[Stored data entries]
────────

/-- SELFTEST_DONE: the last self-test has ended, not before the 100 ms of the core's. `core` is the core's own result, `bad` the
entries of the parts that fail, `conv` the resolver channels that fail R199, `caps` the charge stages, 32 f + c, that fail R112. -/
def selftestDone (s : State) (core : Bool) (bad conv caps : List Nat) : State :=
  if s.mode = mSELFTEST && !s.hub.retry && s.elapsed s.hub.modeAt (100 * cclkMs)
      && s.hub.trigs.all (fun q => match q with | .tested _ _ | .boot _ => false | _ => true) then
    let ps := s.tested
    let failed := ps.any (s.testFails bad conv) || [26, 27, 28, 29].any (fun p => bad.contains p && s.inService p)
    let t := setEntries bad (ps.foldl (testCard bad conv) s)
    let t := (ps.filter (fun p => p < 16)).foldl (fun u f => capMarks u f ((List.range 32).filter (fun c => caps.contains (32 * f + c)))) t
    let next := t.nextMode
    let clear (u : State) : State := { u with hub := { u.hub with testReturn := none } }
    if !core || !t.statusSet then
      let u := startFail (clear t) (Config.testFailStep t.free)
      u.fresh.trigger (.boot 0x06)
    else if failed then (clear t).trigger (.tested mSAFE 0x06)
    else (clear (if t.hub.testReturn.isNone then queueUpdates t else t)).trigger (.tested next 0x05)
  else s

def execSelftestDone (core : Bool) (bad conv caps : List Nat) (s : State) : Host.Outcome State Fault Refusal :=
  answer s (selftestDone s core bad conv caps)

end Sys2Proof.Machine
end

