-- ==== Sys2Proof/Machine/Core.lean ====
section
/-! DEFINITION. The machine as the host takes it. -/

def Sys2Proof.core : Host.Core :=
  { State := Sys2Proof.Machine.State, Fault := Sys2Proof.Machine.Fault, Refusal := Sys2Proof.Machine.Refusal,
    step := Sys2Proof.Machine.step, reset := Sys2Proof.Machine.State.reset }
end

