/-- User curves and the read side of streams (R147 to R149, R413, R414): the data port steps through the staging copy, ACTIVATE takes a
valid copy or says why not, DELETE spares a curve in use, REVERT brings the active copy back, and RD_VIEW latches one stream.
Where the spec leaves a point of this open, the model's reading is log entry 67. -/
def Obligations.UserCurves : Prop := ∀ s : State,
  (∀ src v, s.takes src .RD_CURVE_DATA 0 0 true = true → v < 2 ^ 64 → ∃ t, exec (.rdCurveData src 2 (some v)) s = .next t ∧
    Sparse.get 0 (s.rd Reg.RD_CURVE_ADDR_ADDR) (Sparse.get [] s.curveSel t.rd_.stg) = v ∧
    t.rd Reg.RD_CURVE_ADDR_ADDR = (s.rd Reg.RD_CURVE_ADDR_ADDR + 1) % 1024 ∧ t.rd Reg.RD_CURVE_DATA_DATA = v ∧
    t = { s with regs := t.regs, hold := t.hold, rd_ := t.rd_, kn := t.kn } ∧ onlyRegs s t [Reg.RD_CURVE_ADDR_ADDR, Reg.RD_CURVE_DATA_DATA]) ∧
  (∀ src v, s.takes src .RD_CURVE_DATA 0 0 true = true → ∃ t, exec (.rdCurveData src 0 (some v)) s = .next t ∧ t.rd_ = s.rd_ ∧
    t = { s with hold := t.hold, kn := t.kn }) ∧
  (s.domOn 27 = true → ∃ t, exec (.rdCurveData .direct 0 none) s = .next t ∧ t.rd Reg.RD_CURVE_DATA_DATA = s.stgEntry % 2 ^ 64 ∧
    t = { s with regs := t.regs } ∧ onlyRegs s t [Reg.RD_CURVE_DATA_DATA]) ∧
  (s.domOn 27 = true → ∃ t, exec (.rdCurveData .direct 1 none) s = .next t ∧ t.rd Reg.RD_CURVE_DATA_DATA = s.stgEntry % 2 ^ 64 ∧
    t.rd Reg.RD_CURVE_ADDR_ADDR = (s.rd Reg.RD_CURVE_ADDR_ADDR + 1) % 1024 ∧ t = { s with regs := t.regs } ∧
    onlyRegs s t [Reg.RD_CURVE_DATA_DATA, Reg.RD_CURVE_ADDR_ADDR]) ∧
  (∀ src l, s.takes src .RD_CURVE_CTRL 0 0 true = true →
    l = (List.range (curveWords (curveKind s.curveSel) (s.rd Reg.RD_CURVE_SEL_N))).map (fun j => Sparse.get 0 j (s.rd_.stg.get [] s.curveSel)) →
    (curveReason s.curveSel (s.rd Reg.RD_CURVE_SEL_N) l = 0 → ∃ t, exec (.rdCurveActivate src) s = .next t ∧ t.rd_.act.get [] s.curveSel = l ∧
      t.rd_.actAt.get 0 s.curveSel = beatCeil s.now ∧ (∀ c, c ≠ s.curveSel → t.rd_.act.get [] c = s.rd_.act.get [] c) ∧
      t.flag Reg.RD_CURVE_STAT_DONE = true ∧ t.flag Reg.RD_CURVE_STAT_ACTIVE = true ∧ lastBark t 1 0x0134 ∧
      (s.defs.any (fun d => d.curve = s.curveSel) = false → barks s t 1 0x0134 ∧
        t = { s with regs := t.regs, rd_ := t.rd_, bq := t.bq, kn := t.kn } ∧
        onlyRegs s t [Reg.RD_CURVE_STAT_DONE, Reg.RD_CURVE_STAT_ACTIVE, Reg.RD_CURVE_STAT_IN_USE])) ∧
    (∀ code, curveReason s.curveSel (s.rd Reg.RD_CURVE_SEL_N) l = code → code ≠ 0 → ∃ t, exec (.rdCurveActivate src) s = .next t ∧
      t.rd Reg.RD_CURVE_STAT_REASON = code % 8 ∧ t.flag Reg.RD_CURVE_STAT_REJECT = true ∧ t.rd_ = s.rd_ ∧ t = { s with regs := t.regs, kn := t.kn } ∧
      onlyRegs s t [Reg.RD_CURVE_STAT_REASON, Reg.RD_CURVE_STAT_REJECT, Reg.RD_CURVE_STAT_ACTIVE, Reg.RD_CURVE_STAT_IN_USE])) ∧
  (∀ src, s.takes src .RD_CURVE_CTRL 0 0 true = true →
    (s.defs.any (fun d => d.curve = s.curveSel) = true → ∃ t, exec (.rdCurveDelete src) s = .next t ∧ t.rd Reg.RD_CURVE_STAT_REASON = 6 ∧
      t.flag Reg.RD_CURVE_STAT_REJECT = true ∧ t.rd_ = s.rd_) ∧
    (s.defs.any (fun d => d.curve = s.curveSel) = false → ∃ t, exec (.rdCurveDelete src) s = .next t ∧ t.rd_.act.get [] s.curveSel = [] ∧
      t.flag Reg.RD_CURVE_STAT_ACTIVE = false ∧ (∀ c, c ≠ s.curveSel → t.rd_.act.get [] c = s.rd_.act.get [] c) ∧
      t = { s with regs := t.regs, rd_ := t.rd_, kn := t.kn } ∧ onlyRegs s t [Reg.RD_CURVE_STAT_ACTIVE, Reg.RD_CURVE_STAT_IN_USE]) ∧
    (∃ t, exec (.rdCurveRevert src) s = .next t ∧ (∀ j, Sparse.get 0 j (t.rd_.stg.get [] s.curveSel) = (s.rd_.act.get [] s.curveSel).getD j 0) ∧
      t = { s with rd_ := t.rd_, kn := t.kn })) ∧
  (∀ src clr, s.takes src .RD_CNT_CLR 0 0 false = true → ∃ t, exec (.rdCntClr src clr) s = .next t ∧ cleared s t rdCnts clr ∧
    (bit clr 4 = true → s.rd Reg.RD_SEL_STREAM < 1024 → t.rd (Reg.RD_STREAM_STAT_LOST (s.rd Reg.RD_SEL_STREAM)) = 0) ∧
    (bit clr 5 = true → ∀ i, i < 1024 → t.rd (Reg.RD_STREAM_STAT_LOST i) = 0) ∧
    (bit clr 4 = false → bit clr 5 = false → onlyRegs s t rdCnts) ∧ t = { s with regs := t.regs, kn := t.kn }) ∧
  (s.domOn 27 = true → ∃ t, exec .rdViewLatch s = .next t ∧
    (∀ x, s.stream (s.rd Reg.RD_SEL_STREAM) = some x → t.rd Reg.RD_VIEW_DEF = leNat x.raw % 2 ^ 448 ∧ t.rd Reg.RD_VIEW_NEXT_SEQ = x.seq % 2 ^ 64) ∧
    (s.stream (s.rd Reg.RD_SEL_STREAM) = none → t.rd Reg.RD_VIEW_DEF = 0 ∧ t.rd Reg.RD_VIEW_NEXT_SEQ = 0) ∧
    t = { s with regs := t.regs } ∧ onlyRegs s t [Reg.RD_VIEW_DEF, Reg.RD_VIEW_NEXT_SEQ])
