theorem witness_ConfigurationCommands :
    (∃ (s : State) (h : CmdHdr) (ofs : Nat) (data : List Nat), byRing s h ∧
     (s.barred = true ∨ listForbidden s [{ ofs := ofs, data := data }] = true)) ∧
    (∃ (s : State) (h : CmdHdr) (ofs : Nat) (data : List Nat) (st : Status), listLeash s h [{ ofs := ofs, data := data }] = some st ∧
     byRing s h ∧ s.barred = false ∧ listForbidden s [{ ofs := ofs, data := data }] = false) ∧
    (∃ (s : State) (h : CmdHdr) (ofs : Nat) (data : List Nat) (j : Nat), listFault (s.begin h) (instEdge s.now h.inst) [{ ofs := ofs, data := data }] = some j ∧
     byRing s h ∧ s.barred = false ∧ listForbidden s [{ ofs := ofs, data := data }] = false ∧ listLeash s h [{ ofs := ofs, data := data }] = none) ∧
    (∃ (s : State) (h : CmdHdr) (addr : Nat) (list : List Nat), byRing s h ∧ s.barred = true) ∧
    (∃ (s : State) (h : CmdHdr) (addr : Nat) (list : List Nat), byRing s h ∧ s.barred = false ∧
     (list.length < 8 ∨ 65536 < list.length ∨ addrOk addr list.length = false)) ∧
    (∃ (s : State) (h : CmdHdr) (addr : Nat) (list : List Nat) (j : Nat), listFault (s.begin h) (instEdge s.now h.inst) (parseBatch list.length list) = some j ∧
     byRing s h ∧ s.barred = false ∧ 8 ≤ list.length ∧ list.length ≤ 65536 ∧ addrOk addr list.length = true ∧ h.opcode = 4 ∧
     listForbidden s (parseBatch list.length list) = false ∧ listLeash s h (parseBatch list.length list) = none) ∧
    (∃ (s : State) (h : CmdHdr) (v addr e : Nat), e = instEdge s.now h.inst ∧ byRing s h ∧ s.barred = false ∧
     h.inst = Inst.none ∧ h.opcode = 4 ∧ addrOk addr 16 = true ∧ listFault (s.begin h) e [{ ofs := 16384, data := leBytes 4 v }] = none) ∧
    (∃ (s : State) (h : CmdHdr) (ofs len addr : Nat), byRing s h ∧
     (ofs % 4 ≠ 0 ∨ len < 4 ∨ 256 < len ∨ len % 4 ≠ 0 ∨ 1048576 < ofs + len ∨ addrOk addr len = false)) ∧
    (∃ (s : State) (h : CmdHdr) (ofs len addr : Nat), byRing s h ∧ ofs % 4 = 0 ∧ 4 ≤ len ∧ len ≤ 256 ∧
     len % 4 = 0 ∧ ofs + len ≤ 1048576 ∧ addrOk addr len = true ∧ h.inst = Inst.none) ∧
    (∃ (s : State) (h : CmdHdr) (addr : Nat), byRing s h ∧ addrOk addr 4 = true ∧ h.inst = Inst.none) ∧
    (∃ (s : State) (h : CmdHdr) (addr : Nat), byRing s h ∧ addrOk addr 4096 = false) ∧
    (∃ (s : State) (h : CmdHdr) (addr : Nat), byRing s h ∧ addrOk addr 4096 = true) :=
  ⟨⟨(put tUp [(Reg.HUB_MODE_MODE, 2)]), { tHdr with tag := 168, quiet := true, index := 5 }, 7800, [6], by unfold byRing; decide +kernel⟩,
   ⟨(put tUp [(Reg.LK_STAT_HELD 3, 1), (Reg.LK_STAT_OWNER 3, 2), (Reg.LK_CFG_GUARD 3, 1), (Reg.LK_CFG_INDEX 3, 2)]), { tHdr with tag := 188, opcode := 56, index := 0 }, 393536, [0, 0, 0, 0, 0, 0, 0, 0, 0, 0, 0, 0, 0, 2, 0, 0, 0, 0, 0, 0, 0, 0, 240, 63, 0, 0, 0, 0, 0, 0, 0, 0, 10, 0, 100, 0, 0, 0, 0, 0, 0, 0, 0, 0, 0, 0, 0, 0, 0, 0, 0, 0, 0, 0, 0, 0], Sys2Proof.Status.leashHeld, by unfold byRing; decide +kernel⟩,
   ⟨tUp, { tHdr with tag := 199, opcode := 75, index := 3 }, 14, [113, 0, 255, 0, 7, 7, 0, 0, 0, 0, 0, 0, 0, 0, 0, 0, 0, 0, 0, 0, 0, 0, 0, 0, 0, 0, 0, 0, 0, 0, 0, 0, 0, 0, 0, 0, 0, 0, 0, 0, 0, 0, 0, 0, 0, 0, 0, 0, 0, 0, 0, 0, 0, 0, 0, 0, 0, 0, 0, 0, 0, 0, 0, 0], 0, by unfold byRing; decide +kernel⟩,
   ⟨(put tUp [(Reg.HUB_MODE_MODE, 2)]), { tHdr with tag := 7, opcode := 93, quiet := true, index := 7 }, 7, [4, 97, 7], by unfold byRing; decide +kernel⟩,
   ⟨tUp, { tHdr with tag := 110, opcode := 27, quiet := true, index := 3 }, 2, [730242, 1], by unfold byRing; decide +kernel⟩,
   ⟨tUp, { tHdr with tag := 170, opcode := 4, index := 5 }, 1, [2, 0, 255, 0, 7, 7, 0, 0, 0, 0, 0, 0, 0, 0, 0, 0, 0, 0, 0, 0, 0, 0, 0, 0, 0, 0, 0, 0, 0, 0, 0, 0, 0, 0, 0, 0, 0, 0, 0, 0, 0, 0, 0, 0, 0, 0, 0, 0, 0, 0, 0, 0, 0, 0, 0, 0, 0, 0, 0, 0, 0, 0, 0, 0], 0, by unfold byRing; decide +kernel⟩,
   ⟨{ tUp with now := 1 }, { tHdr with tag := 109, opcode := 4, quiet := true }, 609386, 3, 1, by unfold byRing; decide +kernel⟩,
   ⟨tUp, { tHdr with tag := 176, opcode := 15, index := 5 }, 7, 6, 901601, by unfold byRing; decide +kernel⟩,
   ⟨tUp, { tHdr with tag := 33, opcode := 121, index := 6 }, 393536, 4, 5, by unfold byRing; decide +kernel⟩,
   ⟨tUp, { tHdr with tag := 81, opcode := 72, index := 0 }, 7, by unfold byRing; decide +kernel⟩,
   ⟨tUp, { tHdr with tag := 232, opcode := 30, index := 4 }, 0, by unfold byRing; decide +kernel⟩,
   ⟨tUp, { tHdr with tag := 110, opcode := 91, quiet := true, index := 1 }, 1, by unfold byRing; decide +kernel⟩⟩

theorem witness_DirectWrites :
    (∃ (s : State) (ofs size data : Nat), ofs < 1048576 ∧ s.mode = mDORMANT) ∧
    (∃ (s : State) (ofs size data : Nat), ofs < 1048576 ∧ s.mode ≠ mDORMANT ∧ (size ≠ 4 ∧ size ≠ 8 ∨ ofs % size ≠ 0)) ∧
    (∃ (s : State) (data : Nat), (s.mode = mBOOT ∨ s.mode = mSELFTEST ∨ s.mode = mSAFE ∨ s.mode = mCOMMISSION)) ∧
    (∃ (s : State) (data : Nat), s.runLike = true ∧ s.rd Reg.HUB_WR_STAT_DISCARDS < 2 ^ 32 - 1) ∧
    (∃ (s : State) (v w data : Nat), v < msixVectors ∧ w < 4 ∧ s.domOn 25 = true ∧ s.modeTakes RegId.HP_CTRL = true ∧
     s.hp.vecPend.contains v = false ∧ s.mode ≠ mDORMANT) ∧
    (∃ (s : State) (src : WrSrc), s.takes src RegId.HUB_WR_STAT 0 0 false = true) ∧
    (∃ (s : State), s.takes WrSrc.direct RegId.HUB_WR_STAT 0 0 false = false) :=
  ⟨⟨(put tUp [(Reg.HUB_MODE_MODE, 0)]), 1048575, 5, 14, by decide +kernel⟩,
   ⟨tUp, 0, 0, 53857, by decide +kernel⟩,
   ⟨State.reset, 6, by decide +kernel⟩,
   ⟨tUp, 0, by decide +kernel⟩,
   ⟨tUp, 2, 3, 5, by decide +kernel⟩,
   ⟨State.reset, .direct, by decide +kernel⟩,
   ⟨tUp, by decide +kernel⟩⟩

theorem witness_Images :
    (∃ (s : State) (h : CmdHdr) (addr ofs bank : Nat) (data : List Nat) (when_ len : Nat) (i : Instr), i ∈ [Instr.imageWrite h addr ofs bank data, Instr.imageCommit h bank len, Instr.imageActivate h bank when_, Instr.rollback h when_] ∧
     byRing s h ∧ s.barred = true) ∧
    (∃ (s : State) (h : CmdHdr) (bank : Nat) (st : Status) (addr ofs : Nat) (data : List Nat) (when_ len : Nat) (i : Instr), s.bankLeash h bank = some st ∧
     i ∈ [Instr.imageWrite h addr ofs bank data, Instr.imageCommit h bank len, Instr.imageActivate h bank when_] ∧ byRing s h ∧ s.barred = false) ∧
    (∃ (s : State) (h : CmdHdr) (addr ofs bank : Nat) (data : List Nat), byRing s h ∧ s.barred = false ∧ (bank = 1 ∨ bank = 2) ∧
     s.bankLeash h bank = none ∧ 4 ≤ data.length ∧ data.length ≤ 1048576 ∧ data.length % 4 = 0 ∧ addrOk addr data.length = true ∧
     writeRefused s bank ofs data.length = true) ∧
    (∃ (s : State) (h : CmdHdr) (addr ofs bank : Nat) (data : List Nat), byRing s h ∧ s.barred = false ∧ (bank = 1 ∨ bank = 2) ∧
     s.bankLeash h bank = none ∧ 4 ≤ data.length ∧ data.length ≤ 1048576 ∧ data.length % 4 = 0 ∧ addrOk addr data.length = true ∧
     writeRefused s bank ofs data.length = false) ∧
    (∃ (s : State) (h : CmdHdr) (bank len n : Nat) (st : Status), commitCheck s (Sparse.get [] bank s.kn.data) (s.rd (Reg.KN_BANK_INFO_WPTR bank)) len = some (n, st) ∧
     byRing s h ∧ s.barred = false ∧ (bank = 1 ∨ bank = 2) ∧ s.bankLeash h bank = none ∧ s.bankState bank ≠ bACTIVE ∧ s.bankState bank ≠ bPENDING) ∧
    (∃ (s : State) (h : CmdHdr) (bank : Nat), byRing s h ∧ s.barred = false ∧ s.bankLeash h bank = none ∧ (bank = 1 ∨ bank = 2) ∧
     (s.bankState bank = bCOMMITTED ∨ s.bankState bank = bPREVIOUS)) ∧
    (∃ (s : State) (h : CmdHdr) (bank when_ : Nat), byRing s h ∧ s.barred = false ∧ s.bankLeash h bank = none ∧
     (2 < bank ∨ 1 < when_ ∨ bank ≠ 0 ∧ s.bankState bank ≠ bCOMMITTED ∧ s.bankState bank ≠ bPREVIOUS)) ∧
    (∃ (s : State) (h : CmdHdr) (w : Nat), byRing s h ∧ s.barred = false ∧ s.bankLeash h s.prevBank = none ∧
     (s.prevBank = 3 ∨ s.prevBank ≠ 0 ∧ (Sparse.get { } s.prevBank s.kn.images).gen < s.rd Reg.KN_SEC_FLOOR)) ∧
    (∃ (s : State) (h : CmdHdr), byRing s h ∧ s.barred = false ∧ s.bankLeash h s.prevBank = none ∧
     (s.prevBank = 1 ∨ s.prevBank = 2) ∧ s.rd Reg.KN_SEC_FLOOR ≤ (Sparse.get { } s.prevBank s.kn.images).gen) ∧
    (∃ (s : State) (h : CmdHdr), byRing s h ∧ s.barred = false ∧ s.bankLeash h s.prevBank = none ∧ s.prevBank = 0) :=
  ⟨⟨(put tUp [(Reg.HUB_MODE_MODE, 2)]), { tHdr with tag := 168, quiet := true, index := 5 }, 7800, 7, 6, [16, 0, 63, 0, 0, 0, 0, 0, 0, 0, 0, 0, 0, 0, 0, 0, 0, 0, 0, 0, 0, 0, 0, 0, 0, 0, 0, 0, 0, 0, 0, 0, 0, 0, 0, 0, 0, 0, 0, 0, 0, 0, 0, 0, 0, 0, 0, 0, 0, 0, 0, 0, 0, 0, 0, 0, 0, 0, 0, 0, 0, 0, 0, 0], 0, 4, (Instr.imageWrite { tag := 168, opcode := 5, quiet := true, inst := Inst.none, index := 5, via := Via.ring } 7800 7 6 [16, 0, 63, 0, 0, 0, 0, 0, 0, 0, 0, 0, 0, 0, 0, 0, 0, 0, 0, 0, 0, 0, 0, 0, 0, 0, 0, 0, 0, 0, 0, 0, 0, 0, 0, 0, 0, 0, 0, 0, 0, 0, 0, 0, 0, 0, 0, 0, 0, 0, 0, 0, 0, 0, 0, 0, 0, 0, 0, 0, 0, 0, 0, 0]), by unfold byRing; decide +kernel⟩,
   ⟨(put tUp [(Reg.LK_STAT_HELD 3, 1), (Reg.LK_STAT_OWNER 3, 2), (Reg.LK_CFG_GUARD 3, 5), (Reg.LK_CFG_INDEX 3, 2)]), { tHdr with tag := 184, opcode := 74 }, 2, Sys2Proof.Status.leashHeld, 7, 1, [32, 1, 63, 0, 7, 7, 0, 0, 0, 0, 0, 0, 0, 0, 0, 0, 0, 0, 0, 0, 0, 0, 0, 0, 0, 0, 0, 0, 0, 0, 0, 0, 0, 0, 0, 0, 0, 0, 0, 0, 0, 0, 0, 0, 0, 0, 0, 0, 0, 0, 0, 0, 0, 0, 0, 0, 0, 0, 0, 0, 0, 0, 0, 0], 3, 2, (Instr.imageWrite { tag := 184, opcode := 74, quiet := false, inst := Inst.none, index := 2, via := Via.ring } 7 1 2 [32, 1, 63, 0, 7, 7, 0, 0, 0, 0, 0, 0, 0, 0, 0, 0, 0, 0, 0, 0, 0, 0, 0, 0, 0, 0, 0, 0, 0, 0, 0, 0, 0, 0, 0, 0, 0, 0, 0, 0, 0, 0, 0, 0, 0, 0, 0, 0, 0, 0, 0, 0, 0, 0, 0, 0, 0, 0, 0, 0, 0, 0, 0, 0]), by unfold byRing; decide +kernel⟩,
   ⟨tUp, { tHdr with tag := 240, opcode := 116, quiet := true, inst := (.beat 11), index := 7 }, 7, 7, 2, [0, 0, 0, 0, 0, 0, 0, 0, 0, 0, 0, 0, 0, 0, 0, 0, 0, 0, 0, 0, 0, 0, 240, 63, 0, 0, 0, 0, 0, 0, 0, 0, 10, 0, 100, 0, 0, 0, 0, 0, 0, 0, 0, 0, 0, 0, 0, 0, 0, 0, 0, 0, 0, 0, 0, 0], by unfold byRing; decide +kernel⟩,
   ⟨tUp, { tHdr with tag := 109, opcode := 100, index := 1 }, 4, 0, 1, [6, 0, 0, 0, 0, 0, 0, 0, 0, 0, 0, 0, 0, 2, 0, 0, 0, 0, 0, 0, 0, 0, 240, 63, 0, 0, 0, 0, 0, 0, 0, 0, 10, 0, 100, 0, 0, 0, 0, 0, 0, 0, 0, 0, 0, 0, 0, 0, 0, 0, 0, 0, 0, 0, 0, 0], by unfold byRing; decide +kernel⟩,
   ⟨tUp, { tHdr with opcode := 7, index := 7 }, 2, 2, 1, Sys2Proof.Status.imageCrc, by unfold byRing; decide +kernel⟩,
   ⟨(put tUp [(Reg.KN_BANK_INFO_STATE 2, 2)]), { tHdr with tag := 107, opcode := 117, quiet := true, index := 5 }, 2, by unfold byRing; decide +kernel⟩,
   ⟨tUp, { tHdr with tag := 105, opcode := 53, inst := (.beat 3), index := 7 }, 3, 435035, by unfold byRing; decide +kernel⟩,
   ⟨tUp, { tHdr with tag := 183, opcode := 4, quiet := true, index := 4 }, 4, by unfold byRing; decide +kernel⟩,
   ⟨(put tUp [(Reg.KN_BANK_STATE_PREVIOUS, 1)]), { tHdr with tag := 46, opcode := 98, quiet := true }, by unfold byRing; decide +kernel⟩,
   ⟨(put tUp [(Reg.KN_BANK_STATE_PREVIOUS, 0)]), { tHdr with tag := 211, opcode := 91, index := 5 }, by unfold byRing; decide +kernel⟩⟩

────────

EXERCISE DESCRIPTION: Using the data above, reproduce exactly the lines between those holding "14, by decide" and "(∃ (s : State) (h : CmdHdr) (w", inclusive, and no others.

RESPONSE BELOW:
  ⟨⟨(put tUp [(Reg.HUB_MODE_MODE, 0)]), 1048575, 5, 14, by decide +kernel⟩,
   ⟨tUp, 0, 0, 53857, by decide +kernel⟩,
   ⟨State.reset, 6, by decide +kernel⟩,
   ⟨tUp, 0, by decide +kernel⟩,
   ⟨tUp, 2, 3, 5, by decide +kernel⟩,
   ⟨State.reset, .direct, by decide +kernel⟩,
   ⟨tUp, by decide +kernel⟩⟩

theorem witness_Images :
    (∃ (s : State) (h : CmdHdr) (addr ofs bank : Nat) (data : List Nat) (when_ len : Nat) (i : Instr), i ∈ [Instr.imageWrite h addr ofs bank data, Instr.imageCommit h bank len, Instr.imageActivate h bank when_, Instr.rollback h when_] ∧
     byRing s h ∧ s.barred = true) ∧
    (∃ (s : State) (h : CmdHdr) (bank : Nat) (st : Status) (addr ofs : Nat) (data : List Nat) (when_ len : Nat) (i : Instr), s.bankLeash h bank = some st ∧
     i ∈ [Instr.imageWrite h addr ofs bank data, Instr.imageCommit h bank len, Instr.imageActivate h bank when_] ∧ byRing s h ∧ s.barred = false) ∧
    (∃ (s : State) (h : CmdHdr) (addr ofs bank : Nat) (data : List Nat), byRing s h ∧ s.barred = false ∧ (bank = 1 ∨ bank = 2) ∧
     s.bankLeash h bank = none ∧ 4 ≤ data.length ∧ data.length ≤ 1048576 ∧ data.length % 4 = 0 ∧ addrOk addr data.length = true ∧
     writeRefused s bank ofs data.length = true) ∧
    (∃ (s : State) (h : CmdHdr) (addr ofs bank : Nat) (data : List Nat), byRing s h ∧ s.barred = false ∧ (bank = 1 ∨ bank = 2) ∧
     s.bankLeash h bank = none ∧ 4 ≤ data.length ∧ data.length ≤ 1048576 ∧ data.length % 4 = 0 ∧ addrOk addr data.length = true ∧
     writeRefused s bank ofs data.length = false) ∧
    (∃ (s : State) (h : CmdHdr) (bank len n : Nat) (st : Status), commitCheck s (Sparse.get [] bank s.kn.data) (s.rd (Reg.KN_BANK_INFO_WPTR bank)) len = some (n, st) ∧
     byRing s h ∧ s.barred = false ∧ (bank = 1 ∨ bank = 2) ∧ s.bankLeash h bank = none ∧ s.bankState bank ≠ bACTIVE ∧ s.bankState bank ≠ bPENDING) ∧
    (∃ (s : State) (h : CmdHdr) (bank : Nat), byRing s h ∧ s.barred = false ∧ s.bankLeash h bank = none ∧ (bank = 1 ∨ bank = 2) ∧
     (s.bankState bank = bCOMMITTED ∨ s.bankState bank = bPREVIOUS)) ∧
    (∃ (s : State) (h : CmdHdr) (bank when_ : Nat), byRing s h ∧ s.barred = false ∧ s.bankLeash h bank = none ∧
     (2 < bank ∨ 1 < when_ ∨ bank ≠ 0 ∧ s.bankState bank ≠ bCOMMITTED ∧ s.bankState bank ≠ bPREVIOUS)) ∧
    (∃ (s : State) (h : CmdHdr) (w : Nat), byRing s h ∧ s.barred = false ∧ s.bankLeash h s.prevBank = none ∧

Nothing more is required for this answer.